--- About this exercise ---
Go through the data below and copy each line where the word "groups" occurs.

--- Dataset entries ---
>>>>

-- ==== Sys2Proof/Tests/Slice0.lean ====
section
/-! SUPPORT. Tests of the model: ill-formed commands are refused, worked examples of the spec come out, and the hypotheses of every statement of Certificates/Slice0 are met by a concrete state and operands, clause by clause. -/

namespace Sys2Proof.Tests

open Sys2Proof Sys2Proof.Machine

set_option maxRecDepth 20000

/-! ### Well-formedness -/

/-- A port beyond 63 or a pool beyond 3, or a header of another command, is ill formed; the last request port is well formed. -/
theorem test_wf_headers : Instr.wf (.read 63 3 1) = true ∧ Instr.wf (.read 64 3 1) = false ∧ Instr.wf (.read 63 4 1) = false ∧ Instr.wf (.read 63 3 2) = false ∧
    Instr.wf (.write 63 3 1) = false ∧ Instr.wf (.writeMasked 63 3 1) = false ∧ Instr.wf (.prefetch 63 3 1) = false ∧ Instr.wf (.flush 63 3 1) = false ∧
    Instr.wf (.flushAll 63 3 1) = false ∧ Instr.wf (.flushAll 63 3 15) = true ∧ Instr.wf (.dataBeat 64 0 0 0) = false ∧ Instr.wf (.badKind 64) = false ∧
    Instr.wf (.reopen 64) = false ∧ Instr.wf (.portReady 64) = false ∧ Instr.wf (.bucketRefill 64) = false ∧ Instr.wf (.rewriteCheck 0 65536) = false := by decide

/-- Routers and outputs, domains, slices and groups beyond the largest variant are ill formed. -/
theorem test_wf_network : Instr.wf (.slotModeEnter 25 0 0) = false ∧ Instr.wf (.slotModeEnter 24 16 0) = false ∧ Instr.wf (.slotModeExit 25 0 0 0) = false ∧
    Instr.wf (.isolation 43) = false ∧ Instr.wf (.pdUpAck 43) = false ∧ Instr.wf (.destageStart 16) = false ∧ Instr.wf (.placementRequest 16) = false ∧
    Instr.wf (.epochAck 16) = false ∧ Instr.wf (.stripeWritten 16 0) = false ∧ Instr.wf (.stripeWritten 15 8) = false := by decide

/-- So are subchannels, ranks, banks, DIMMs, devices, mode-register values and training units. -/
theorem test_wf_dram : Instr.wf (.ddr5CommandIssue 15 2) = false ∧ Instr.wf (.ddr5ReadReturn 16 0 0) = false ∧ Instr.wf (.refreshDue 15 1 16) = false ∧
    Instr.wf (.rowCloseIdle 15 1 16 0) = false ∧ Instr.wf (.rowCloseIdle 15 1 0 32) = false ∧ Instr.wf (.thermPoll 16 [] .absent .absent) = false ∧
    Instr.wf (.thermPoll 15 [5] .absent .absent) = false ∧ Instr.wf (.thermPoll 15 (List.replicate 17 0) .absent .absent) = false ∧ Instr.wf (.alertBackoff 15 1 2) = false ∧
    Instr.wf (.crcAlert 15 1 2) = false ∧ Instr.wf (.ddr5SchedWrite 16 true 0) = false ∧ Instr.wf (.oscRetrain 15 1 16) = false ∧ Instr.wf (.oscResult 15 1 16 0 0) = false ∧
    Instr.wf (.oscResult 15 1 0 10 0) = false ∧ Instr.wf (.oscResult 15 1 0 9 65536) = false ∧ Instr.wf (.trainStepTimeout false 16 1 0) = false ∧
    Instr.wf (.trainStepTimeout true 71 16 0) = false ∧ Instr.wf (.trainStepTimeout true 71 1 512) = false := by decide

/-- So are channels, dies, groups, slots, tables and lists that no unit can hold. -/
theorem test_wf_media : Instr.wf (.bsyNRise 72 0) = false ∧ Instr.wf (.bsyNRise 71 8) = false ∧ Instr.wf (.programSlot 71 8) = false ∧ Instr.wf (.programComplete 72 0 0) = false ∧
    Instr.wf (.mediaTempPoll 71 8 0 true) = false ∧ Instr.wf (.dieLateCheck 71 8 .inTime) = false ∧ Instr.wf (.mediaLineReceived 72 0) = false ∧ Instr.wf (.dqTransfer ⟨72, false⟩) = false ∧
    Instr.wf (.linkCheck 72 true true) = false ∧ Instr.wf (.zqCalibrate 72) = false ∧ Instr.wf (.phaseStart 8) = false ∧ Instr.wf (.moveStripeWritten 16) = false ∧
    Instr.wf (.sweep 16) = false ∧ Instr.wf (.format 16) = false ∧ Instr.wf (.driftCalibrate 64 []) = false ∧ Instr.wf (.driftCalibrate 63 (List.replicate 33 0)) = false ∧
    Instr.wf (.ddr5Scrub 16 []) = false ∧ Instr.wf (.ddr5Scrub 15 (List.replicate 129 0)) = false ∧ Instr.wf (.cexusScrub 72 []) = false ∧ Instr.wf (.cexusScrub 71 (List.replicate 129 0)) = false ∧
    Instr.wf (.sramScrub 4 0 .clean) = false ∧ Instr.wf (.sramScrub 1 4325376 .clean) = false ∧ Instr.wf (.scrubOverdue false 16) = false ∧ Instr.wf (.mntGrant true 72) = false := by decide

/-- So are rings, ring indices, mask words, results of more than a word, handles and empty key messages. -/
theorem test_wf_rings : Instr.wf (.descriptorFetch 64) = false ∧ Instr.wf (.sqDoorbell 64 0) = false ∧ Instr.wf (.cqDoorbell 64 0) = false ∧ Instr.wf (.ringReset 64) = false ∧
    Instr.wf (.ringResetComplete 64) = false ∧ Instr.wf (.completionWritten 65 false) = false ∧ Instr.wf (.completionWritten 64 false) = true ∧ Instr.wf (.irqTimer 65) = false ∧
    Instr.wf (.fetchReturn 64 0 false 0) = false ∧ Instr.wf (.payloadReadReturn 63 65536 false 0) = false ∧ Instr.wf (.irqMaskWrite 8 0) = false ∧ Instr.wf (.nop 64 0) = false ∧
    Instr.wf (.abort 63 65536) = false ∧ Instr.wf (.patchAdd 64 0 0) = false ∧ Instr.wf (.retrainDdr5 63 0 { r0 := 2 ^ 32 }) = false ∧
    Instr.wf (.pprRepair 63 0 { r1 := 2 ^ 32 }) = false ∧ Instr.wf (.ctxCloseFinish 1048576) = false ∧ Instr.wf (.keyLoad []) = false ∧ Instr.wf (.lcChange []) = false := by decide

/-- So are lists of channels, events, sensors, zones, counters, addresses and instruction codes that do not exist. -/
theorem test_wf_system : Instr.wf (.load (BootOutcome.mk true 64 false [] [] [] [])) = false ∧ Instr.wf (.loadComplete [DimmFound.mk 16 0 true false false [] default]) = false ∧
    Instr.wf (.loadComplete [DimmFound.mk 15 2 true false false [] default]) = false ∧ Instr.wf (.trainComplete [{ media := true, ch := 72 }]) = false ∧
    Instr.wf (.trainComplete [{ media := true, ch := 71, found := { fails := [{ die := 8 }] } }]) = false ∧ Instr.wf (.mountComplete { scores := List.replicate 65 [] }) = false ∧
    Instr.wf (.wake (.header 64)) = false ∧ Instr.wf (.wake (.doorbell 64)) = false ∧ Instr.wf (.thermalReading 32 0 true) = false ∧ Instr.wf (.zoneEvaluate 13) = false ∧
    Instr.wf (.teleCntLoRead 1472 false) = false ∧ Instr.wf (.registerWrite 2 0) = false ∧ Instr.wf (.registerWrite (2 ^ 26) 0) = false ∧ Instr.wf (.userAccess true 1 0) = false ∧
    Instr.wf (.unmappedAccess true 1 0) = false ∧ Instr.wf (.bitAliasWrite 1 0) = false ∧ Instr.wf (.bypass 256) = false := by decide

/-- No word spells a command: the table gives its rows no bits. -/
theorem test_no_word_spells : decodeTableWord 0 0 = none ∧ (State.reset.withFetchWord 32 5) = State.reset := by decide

<<<<

--- Output for this task ---
/-- Routers and outputs, domains, slices and groups beyond the largest variant are ill formed. -/
/-- So are channels, dies, groups, slots, tables and lists that no unit can hold. -/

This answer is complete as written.